Chlorarachniophytes are believed to have arisen through a secondary endosymbiosis when a green algae (a chlorophyte) was engulfed by a non-photosyntesising eukaryotic host (Archibald et al., 2003; Curtis et al., 2012; Gould, Waller & McFadden, 2008; Neilson, Rangsrikitphoti & Durnford, 2017; Rogers et al., 2004). Chlorarachniophytes have genetic material at four distinct locations; in the nucleus, mitochondria, plastid and nucleomorph, the remnant genome of the engulfed green algae (Curtis et al., 2012). Only a small number of genes (331) remains in the nucelomorph as most have been transferred to the nucleus or lost (Gilson et al., 2006). As present day green algaes lack α-actinin or α-actinin-like proteins, it is likely that the gene was already present in the genome of the host.

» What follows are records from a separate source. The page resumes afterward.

/-- Maximum and minimum of R310: NaN to the canonical NaN, -0 below +0. `less` picks the minimum. -/
def Fmt.minmax (f : Fmt) (less : Bool) (cx cy : Nat) : Nat × Word :=
  let x := f.decode cx
  let y := f.decode cy
  if x.isNan || y.isNan then (f.canonNan, flagIf (x.isSig || y.isSig) flagNV)
  else
    match cmpVals x y with
    | .lt => (if less then cx else cy, 0)
    | .gt => (if less then cy else cx, 0)
    | .eq => if x.sgn == y.sgn then (cx, 0) else if x.sgn == less then (cx, 0) else (cy, 0)

/-- The predicates of Table 15.6; codes 6 and 7 are unordered and ordered. -/
def fpredicate (p : Nat) (x y : FVal) : Bool :=
  let un := x.isNan || y.isNan
  let c := cmpVals x y
  match p with
  | 0 => !un && c == .eq
  | 1 => un || c != .eq
  | 2 => !un && c == .lt
  | 3 => !un && c != .lt
  | 4 => !un && c != .gt
  | 5 => !un && c == .gt
  | 6 => un
  | _ => !un

/-- NV of a comparison: order predicates for any NaN, the others for a signalling one (R326, R366). -/
def fpredFlags (p : Nat) (x y : FVal) : Word :=
  if 2 ≤ p && p ≤ 5 then flagIf (x.isNan || y.isNan) flagNV else flagIf (x.isSig || y.isSig) flagNV

/-! ## Integers -/

/-- An integer element: width and signedness. -/
structure IFmt where
  w : Nat
  signed : Bool
  deriving DecidableEq, Repr

def IFmt.min (i : IFmt) : Int := if i.signed then -((2 ^ (i.w - 1) : Nat) : Int) else 0
def IFmt.max (i : IFmt) : Int := if i.signed then ((2 ^ (i.w - 1) : Nat) : Int) - 1 else ((2 ^ i.w : Nat) : Int) - 1
def IFmt.decode (i : IFmt) (c : Nat) : Int := if i.signed then signedOf i.w c else (c % 2 ^ i.w : Nat)

/-- Clamp to the range; the second part says whether the value changed. -/
def IFmt.clamp (i : IFmt) (v : Int) : Int × Bool :=
  if v < i.min then (i.min, true) else if i.max < v then (i.max, true) else (v, false)

/-- Floating value to integer (R304, Table 12.4): the code in `w` bits and the flags. -/
def IFmt.ofVal (i : IFmt) (rm : RM) (x : FVal) : Nat × Word :=
  match x with
  | .nan _ => (0, flagNV)
  | .inf neg => (wrapInt i.w (if neg then i.min else i.max), flagNV)
  | .fin neg m e =>
    let r := roundAt rm neg m e 0
    let v : Int := if neg then -(r.1 : Int) else r.1
    let c := i.clamp v
    (wrapInt i.w c.1, if c.2 then flagNV else flagIf r.2 flagNX)

/-- An integer as a value. -/
def valOfInt (v : Int) : FVal := .fin (decide (v < 0)) v.natAbs 0

/-! ## Element types (Tables 6.1, 12.1, 12.2) -/

def ETy.code : ETy → TypeCode
  | .i8 => 0x01 | .n8 => 0x02 | .i16 => 0x03 | .n16 => 0x04 | .i32 => 0x05 | .n32 => 0x06 | .i40 => 0x07 | .e4m3 => 0x08
  | .e5m2 => 0x09 | .e3m2 => 0x0A | .cb4 j => (0x0C : BitVec 6) + j.setWidth 6 | .fp16 => 0x10 | .bf16 => 0x11 | .fp32 => 0x12
  | .a40 => 0x13

/-- The type that a code names; none where Table 6.1 reserves it. -/
def etyOf (c : TypeCode) : Option ETy :=
  match c.toNat with
  | 0x01 => some .i8 | 0x02 => some .n8 | 0x03 => some .i16 | 0x04 => some .n16 | 0x05 => some .i32 | 0x06 => some .n32
  | 0x07 => some .i40 | 0x08 => some .e4m3 | 0x09 => some .e5m2 | 0x0A => some .e3m2
  | 0x0C => some (.cb4 0) | 0x0D => some (.cb4 1) | 0x0E => some (.cb4 2) | 0x0F => some (.cb4 3)
  | 0x10 => some .fp16 | 0x11 => some .bf16 | 0x12 => some .fp32 | 0x13 => some .a40
  | _ => none

/-- Element width in bits. -/
def ETy.width : ETy → Nat
  | .i8 | .n8 | .e4m3 | .e5m2 => 8
  | .i16 | .n16 | .fp16 | .bf16 => 16
  | .i32 | .n32 | .fp32 => 32
  | .i40 | .a40 => 40
  | .e3m2 => 6
  | .cb4 _ => 4

/-- Footprint in bytes and granules (Table 6.1). -/
def ETy.bytes (t : ETy) : Nat := 4096 * t.width / 8
def ETy.granules (t : ETy) : Nat := ceilDiv t.bytes 4096

/-- The integer format of a type. -/
def ETy.int? : ETy → Option IFmt
  | .i8 => some ⟨8, true⟩ | .n8 => some ⟨8, false⟩ | .i16 => some ⟨16, true⟩ | .n16 => some ⟨16, false⟩
  | .i32 => some ⟨32, true⟩ | .n32 => some ⟨32, false⟩ | .i40 => some ⟨40, true⟩
  | _ => none

/-- The floating format of a type; CB4 has none of its own. -/
def ETy.fmt? : ETy → Option Fmt
  | .e4m3 => some Machine.e4m3 | .e5m2 => some Machine.e5m2 | .e3m2 => some Machine.e3m2 | .fp16 => some Machine.fp16
  | .bf16 => some Machine.bf16 | .fp32 => some Machine.fp32 | .a40 => some Machine.a40
  | _ => none

def ETy.isCb4 : ETy → Bool
  | .cb4 _ => true
  | _ => false

/-- A legal vector type (R275): any type of Table 6.1 but i40 and A40. -/
def vecType (c : TypeCode) : Option ETy :=
  match etyOf c with
  | some .i40 => none
  | some .a40 => none
  | t => t

/-- Canonical form of a vector element (R348): sign-extended for i8, i16, else zero-extended to 32 bits. -/
def canon (t : ETy) (x : Nat) : BitVec 32 :=
  match t with
  | .i8 => BitVec.ofInt 32 (signedOf 8 x)
  | .i16 => BitVec.ofInt 32 (signedOf 16 x)
  | t => BitVec.ofNat 32 (x % 2 ^ t.width)

/-- The value that entry `c` of a codebook register names (R297). -/
def cbEntry (cb : BitVec 256) (c : Nat) : Nat := fld cb.toNat (16 * (c % 16)) 16

/-- The value of an element as a number or a special value: floating types, CB4 through its codebook, integers exactly. -/
def elemVal (cb : BitVec 256) (t : ETy) (c : Nat) : FVal :=
  match t with
  | .cb4 _ => bf16.decode (cbEntry cb c)
  | t =>
    match t.fmt?, t.int? with
    | some f, _ => f.decode c
    | none, some i => valOfInt (i.decode c)
    | none, none => .fin false 0 0

/-- |x - y| of finite values as (mantissa, exponent). -/
def distance (x y : FVal) : FVal :=
  match sumVals .rne [x, y.neg] with
  | (.fin _ m e, _) => .fin false m e
  | (v, _) => v

/-- Lowest index among `idx` whose measure is least, comparing with `cmpVals` and a missing measure last. -/
def leastIdx (d : Nat → FVal) : List Nat → Option Nat
  | [] => none
  | c :: rest =>
    match leastIdx d rest with
    | none => some c
    | some b => if cmpVals (d b) (d c) == .lt then some b else some c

According to the JGI genome portal, the genome of Bigelowiella contain 610 gene models considered to be cytoskeletal. In addition to α-actinin, homologues of common actin-binding proteins are present; such as Arp2/3, filamin, gelsolin and many more. Recently, the evolution of key elements of the Chlorarachniophyte cytoskeleton in relation to the other Rhizaria phyla Foraminifera and Radiolariain were described (Krabberød et al., 2017). It was suggested that pseudopodia of Chlorarachniophytes rely on actin structures whereas those of Foraminifera and Radiolariain are dependent on microtubules. In vertebrates, α-actinin is involved in the attachment of actin filaments to membranes as well as in filopodia and lamellipodia formation (Geiger et al., 1984; Hamill et al., 2015; Sobue & Kanda, 1989; Wehland, Osborn & Weber, 1979). If the Bigelowiella α-actinin-like protein is a genuine α-actinin, it can be expected to have similar functions also in this organism. To investigate this, the Bigelowiella α-actinin-like protein and its structural domains were cloned, expressed in bacteria, isolated and characterized.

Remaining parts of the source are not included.